Como imaginam as formas? Talvez existam sentidos, que nós
desconhecemos, mas vivemos sem eles. Vivemos? Como se sentir atraído
sem ver? O que é ver? O que vemos sem os olhos?
Bom,
nosso pescador nasceu cego. Recebeu boa educação dos seus pais,
tudo para a sua sobrevivência, aprendeu bem o ofício, e dele
depende completamente. Às vezes não tem peixe, tem temporadas de
chuva, mas ele aprendeu a salgar e conservar seu alimento.
Certa
manhã, ele acordou, abriu os olhos e achou que era um sonho
estranho, mas na verdade ele estava enxergando, tudo, tudo,
tudo...Então ele correu para a praia, olhou para a areia, entendeu
como é o azul do mar e do céu, tentou fitar o sol, recolheu flores
coloridas, foi pescar e desta vez até mergulhou para ver o fundo do
oceano, viu uma enorme ostra, que ele não sabia que era ostra, pegou
peixes com as mãos e admirou o brilho das escamas, quis aproveitar a
noite e conheceu uma linda mulher, e se apaixonou.
Foi
dormir, sonhou com tudo que viu durante o dia. Acordou novamente na
escuridão. Sentiu que perdeu o mar, a areia perdeu o sentido, das
flores só restou o cheiro, entendeu que poderia ter ficado rico
pegando as ostras e se casou com aquela mulher.
Tentou
conservar o sonho, mas foi ficando turvo...as lembranças de como as
coisas eram, foram perdidas, sobreviveu apenas o sentimento de perda.
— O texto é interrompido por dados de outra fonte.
-- ==== Sys2Proof/Tests/Slice0.lean ====
section
/-! SUPPORT. The model's own tests. Expected values are those of `95_test_vectors.md`, hand-derived there from the
rules; the words of the decode tests are the rows of its section 1, the operand bytes chosen here. -/

namespace Sys2Proof.Tests

open Sys2Proof Sys2Proof.Machine

/-! ### WellFormed: what the check refuses -/

theorem test_wf_refuses_no_bytes : wellFormedBytes [] = false := by decide
theorem test_wf_refuses_blank_opcodes :
    [0x3C, 0x83, 0xBF, 0xC2, 0xCF, 0xDF, 0xEF, 0xF4, 0xFE].map (fun op : Byte => wellFormedBytes [op]) =
      List.replicate 9 false := by decide
theorem test_wf_refuses_missing_immediate : wellFormedBytes [0x18] = false := by decide
theorem test_wf_refuses_missing_address_byte : wellFormedBytes [0xD0, 0x34] = false := by decide
theorem test_wf_refuses_byte_too_many : wellFormedBytes [0x00, 0x00] = false := by decide
theorem test_wf_accepts_each_length :
    wellFormedBytes [0x00] = true ∧ wellFormedBytes [0x18, 0x05] = true ∧ wellFormedBytes [0xD0, 0x34, 0x12] = true := by
  decide

/-! ### Decode: every constructor from a word written out, opcode bits first -/

/-- Opcode bytes 0x00 to 0x0F. -/
theorem test_decode_0x : [
      decode [0b00000000], decode [0b00000001], decode [0b00000010], decode [0b00000011], decode [0b00000100],
      decode [0b00000101], decode [0b00000110], decode [0b00000111], decode [0b00001000], decode [0b00001001],
      decode [0b00001010], decode [0b00001011], decode [0b00001100], decode [0b00001101], decode [0b00001110],
      decode [0b00001111]] = [
      .ok (.movAToB, []), .ok (.movAToX, []), .ok (.movAToY, []), .ok (.movAToSP, []), .ok (.movAToSR, []),
      .ok (.movBToA, []), .ok (.movBToX, []), .ok (.movBToY, []), .ok (.movBToSP, []), .ok (.movBToSR, []),
      .ok (.movXToA, []), .ok (.movXToB, []), .ok (.movYToA, []), .ok (.movYToB, []), .ok (.movSPToA, []),
      .ok (.movSRToA, [])] := rfl

/-- Opcode bytes 0x10 to 0x1F. -/
theorem test_decode_1x : [
      decode [0b00010000, 0xA5], decode [0b00010001, 0xA5], decode [0b00010010, 0xA5], decode [0b00010011, 0xA5],
      decode [0b00010100, 0xA5], decode [0b00010101, 0xA5], decode [0b00010110, 0xA5], decode [0b00010111, 0xA5],
      decode [0b00011000, 0xA5], decode [0b00011001, 0xA5], decode [0b00011010, 0xA5], decode [0b00011011, 0xA5],
      decode [0b00011100, 0xA5], decode [0b00011101, 0xA5], decode [0b00011110, 0xA5], decode [0b00011111, 0xA5]] = [
      .ok (.movAToImm 0xA5, []), .ok (.movBToImm 0xA5, []), .ok (.movXToImm 0xA5, []), .ok (.movYToImm 0xA5, []),
      .ok (.movSPToImm 0xA5, []), .ok (.movSRToImm 0xA5, []), .ok (.movAtSPToImm 0xA5, []),
      .ok (.movAtXYToImm 0xA5, []), .ok (.movImmToA 0xA5, []), .ok (.movImmToB 0xA5, []), .ok (.movImmToX 0xA5, []),
      .ok (.movImmToY 0xA5, []), .ok (.movImmToSP 0xA5, []), .ok (.movImmToSR 0xA5, []),
      .ok (.movImmToAtSP 0xA5, []), .ok (.movImmToAtXY 0xA5, [])] := rfl

/-- Opcode bytes 0x20 to 0x2F. -/
theorem test_decode_2x : [
      decode [0b00100000, 0x34, 0x12], decode [0b00100001, 0x34, 0x12], decode [0b00100010, 0x34, 0x12],
      decode [0b00100011, 0x34, 0x12], decode [0b00100100, 0x34, 0x12], decode [0b00100101, 0x34, 0x12],
      decode [0b00100110, 0x34, 0x12], decode [0b00100111, 0x34, 0x12], decode [0b00101000, 0x34, 0x12],
      decode [0b00101001, 0x34, 0x12], decode [0b00101010, 0x34, 0x12], decode [0b00101011, 0x34, 0x12],
      decode [0b00101100, 0x34, 0x12], decode [0b00101101, 0x34, 0x12], decode [0b00101110, 0x34, 0x12],
      decode [0b00101111, 0x34, 0x12]] = [
      .ok (.movAToMem 0x1234, []), .ok (.movBToMem 0x1234, []), .ok (.movXToMem 0x1234, []),
      .ok (.movYToMem 0x1234, []), .ok (.movSPToMem 0x1234, []), .ok (.movSRToMem 0x1234, []),
      .ok (.movAtSPToMem 0x1234, []), .ok (.movAtXYToMem 0x1234, []), .ok (.movMemToA 0x1234, []),
      .ok (.movMemToB 0x1234, []), .ok (.movMemToX 0x1234, []), .ok (.movMemToY 0x1234, []),
      .ok (.movMemToSP 0x1234, []), .ok (.movMemToSR 0x1234, []), .ok (.movMemToAtSP 0x1234, []),
      .ok (.movMemToAtXY 0x1234, [])] := rfl

/-- Opcode bytes 0x30 to 0x3F. -/
theorem test_decode_3x : [
      decode [0b00110000], decode [0b00110001], decode [0b00110010], decode [0b00110011], decode [0b00110100, 0xA5],
      decode [0b00110101], decode [0b00110110, 0x34, 0x12], decode [0b00110111], decode [0b00111000],
      decode [0b00111001], decode [0b00111010], decode [0b00111011], decode [0b00111101],
      decode [0b00111110, 0x34, 0x12], decode [0b00111111]] = [
      .ok (.pushA, []), .ok (.pushB, []), .ok (.pushX, []), .ok (.pushY, []), .ok (.pushImm 0xA5, []),
      .ok (.pushSR, []), .ok (.pushMem 0x1234, []), .ok (.pushAtXY, []), .ok (.popA, []), .ok (.popB, []),
      .ok (.popX, []), .ok (.popY, []), .ok (.popSR, []), .ok (.popMem 0x1234, []), .ok (.popAtXY, [])] := rfl

/-- Opcode bytes 0x40 to 0x4F. -/
theorem test_decode_4x : [
      decode [0b01000000], decode [0b01000001], decode [0b01000010], decode [0b01000011], decode [0b01000100],
      decode [0b01000101, 0x34, 0x12], decode [0b01000110], decode [0b01000111], decode [0b01001000],
      decode [0b01001001], decode [0b01001010], decode [0b01001011], decode [0b01001100],
      decode [0b01001101, 0x34, 0x12], decode [0b01001110], decode [0b01001111]] = [
      .ok (.addA, []), .ok (.addB, []), .ok (.addX, []), .ok (.addY, []), .ok (.addSP, []),
      .ok (.addMem 0x1234, []), .ok (.addAtSP, []), .ok (.addAtXY, []), .ok (.subA, []), .ok (.subB, []),
      .ok (.subX, []), .ok (.subY, []), .ok (.subSP, []), .ok (.subMem 0x1234, []), .ok (.subAtSP, []),
      .ok (.subAtXY, [])] := rfl

/-- Opcode bytes 0x50 to 0x5F. -/
theorem test_decode_5x : [
      decode [0b01010000], decode [0b01010001], decode [0b01010010], decode [0b01010011], decode [0b01010100],
      decode [0b01010101, 0x34, 0x12], decode [0b01010110], decode [0b01010111], decode [0b01011000],
      decode [0b01011001], decode [0b01011010], decode [0b01011011], decode [0b01011100],
      decode [0b01011101, 0x34, 0x12], decode [0b01011110], decode [0b01011111]] = [
      .ok (.adcA, []), .ok (.adcB, []), .ok (.adcX, []), .ok (.adcY, []), .ok (.adcSP, []),
      .ok (.adcMem 0x1234, []), .ok (.adcAtSP, []), .ok (.adcAtXY, []), .ok (.lshA, []), .ok (.lshB, []),
      .ok (.lshX, []), .ok (.lshY, []), .ok (.lshSP, []), .ok (.lshMem 0x1234, []), .ok (.lshAtSP, []),
      .ok (.lshAtXY, [])] := rfl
Sua mulher ele tocava quase todos os dias e sua voz parecia mais
cansada, e sua pele menos lisa, os cabelos menos sedosos, os seios
mais murchos...mas ele ia pescar todos os dias.
Mesmo
sem enxergar, mergulhava todos os dias para encontrar a ostra. Ostra?
Uma casca dura, que se abre um pouquinho todos os dias para se
alimentar, dentro delas tem uma manta, o nácar , e a ferida nesta
manta, causada mais comumente por um grão de areia, cria uma reação
de defesa: A pérola. Quanto mais feridas tem uma ostra, mais ela
cria pérolas.
Cada
dia o pescador saia do mar com um crustáceo diferente, conchas
diferentes, mas o informavam: Não é uma ostra.
Uma
vez passou dias abraçado a uma concha, crendo ser uma ostra, quando
levou ao comerciante, ele o informou: Não é uma ostra! Que
decepção...
Em
seu lar, dentro de um galão, foram se acumulando esses “enganos de
ostras” de todos os tipos. Alguns ele colocou até para enfeitar a
casa, crendo ser belo.
O
pescador gastou muitos dias em seu ofício, os filhos cresceram bem
alimentados, a mulher sempre ao seu lado porém só. Pois o tempo
passou, e os cheiros do mar eram mais agradáveis que a rotina. O
pior, a rotina no escuro, de poucos sentidos. Mas ele acreditava
piamente que estava fazendo a parte dele, por que voltava pra casa
com o peixe, e assim havia feito seu pai, ensinado pelo seu avô, que
aprendeu com seu bisavô e assim por diante. Bastava cumprir sua
missão e voltar para casa com o peixe, alimentar e vestir é ser bom
pai, e ser bom marido é voltar para casa.
Depois
de anos, tornou a ocorrer o mesmo milagre: acordou enxergando! Crente
que perderia a visão no mesmo dia, refez todo o caminho da outra
vez, não encontrou a ostra, mas ele foi dormir e acordou ainda
enxergando...todos os dias.
As
coisas não eram mais tão belas como ele lembrava, a mulher
envelheceu, a casa também, os objetos, algumas coisas como o mar, o
sol e o céu continuaram lindos, mas nada da ostra aparecer. Sempre
os mesmos mergulhos, e nada... Revirou o galão na esperança dela lá
estar.
Gastou sua energia na claridade, da mesma forma que gastou na
cegueira...mas não encontrou. Talvez ela nunca tenha existido, ou
quem sabe ele ainda não tinha total capacidade de enxergar. Mas ele
procurou a vida inteira...por essa casca, cujas feridas viram uma
jóia. Partiu pobre e sem entender que produziu pérolas a vida toda,
com a mesma contribuição da areia ferindo o nácar de todos que o
rodeavam, nenhuma luz foi capaz de abrandar sua escuridão.